## [Work to be completed]
The expected output is exactly the lines below, starting at the line with "def pngFilterBad : Nat := 0x1B" and ending at the line with "def textLimit : Nat := 0x38", both included; no other line belongs in it.

[Collected data]

-- ==== Sys2Proof/Machine/State/Value.lean ====
section
/-!
DEFINITION. Machine/State/Value.lean: what an op hands to the next one: bytes with their sample shape (R262), or a corrupt-sample reason (R288).
-/
namespace Sys2Proof.Machine

/-- ELEM of a sample shape (Table 07-2), with the element types that the Swage and the Anvil add. -/
inductive Elem where
  | u8 | u16 | s16 | s24 | f32 | bytes | bf16 | f16 | s8
  deriving DecidableEq, Repr

/-- LAYOUT of a sample shape (Table 07-2). -/
inductive Layout where
  | hwc | chw | interleaved | flat
  deriving DecidableEq, Repr

/-- COLOUR_SPACE of a sample shape (Table 07-2). -/
inductive Colour where
  | none | grey | greyAlpha | rgb | rgba | ycbcr
  deriving DecidableEq, Repr

/-- A sample shape (Table 07-2). -/
structure Shape where
  elem : Elem
  layout : Layout
  channels : Nat
  colour : Colour
  width : Nat
  height : Nat
  rate : Nat
  deriving DecidableEq, Repr

/-- The shape of `n` bytes without structure. -/
def Shape.flatBytes (n : Nat) : Shape :=
  { elem := .bytes, layout := .flat, channels := 1, colour := .none, width := n, height := 1, rate := 0 }

/-- A token record (Table 13-1), as its 16 bytes, in the place of a sample shape. -/
abbrev TokenRecord := List Byte

/-- The output of an op: its shape, its bytes, and the token record that replaces the shape of a token output. -/
structure Value where
  shape : Shape
  data : List Byte
  token : Option TokenRecord := none
  deriving DecidableEq, Repr

/-- A value of plain bytes. -/
def Value.ofBytes (bs : List Byte) : Value := { shape := Shape.flatBytes bs.length, data := bs }

/-- A corrupt-sample reason (Table 07-8) and the input offset at which it was found (Table 07-9). -/
structure Corrupt where
  reason : Nat
  offset : Nat
  deriving DecidableEq, Repr

/-- What a decoder answers. -/
abbrev Dec (α : Type) := Except Corrupt α

namespace Reason

def brcHeaderBad : Nat := 0x01
def brcLengthContradiction : Nat := 0x02
def brcTooDeep : Nat := 0x03
def brcRecordBad : Nat := 0x04
def brcCrcBad : Nat := 0x05
def brcNoData : Nat := 0x06
def ustarHeaderBad : Nat := 0x08
def ustarChecksumBad : Nat := 0x09
def ustarTruncated : Nat := 0x0A
def ustarNoMember : Nat := 0x0B
def ustarLimit : Nat := 0x0C
def jpegUnsupported : Nat := 0x10
def jpegSyntax : Nat := 0x11
def jpegEntropyBad : Nat := 0x12
def jpegTruncated : Nat := 0x13
def imageLimit : Nat := 0x14
def pngUnsupported : Nat := 0x18
def pngSyntax : Nat := 0x19
def pngCrcBad : Nat := 0x1A
def pngFilterBad : Nat := 0x1B
def pngDataShort : Nat := 0x1C
def illegalCode : Nat := 0x20
def distanceBeyondHistory : Nat := 0x21
def lengthOverrun : Nat := 0x22
def checksumMismatch : Nat := 0x23
def windowUnsupported : Nat := 0x24
def truncated : Nat := 0x25
def headerBad : Nat := 0x26
def dictionaryUnsupported : Nat := 0x27
def codecUnknown : Nat := 0x28
def waveUnsupported : Nat := 0x30
def waveSyntax : Nat := 0x31
def waveLimit : Nat := 0x32
def textLimit : Nat := 0x38
def jsonSyntax : Nat := 0x40
def jsonLimit : Nat := 0x41
def jsonKeyMissing : Nat := 0x42
def jsonType : Nat := 0x43
def outMaxExceeded : Nat := 0xF0
def mediaUnreadable : Nat := 0xF1

end Reason

/-- A corrupt-sample answer. -/
def corrupt {α : Type} (reason offset : Nat) : Dec α := .error ⟨reason, offset⟩

/-- Nothing when `c` holds, the reason at the offset otherwise. -/
def require (c : Bool) (reason offset : Nat) : Dec Unit := if c then .ok () else corrupt reason offset

/-- The bytes of one element of a shape (R262). -/
def Shape.elemBytes (s : Shape) : Nat :=
  match s.elem with
  | .u8 | .bytes | .s8 => 1
  | .u16 | .s16 | .bf16 | .f16 => 2
  | .s24 => 3
  | .f32 => 4

/-- The output length that a shape implies (R262). -/
def Shape.byteLen (s : Shape) : Nat := s.width * s.height * s.channels * s.elemBytes

end Sys2Proof.Machine
end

## [Expected output]
def pngFilterBad : Nat := 0x1B
def pngDataShort : Nat := 0x1C
def illegalCode : Nat := 0x20
def distanceBeyondHistory : Nat := 0x21
def lengthOverrun : Nat := 0x22
def checksumMismatch : Nat := 0x23
def windowUnsupported : Nat := 0x24
def truncated : Nat := 0x25
def headerBad : Nat := 0x26
def dictionaryUnsupported : Nat := 0x27
def codecUnknown : Nat := 0x28
def waveUnsupported : Nat := 0x30
def waveSyntax : Nat := 0x31
def waveLimit : Nat := 0x32
def textLimit : Nat := 0x38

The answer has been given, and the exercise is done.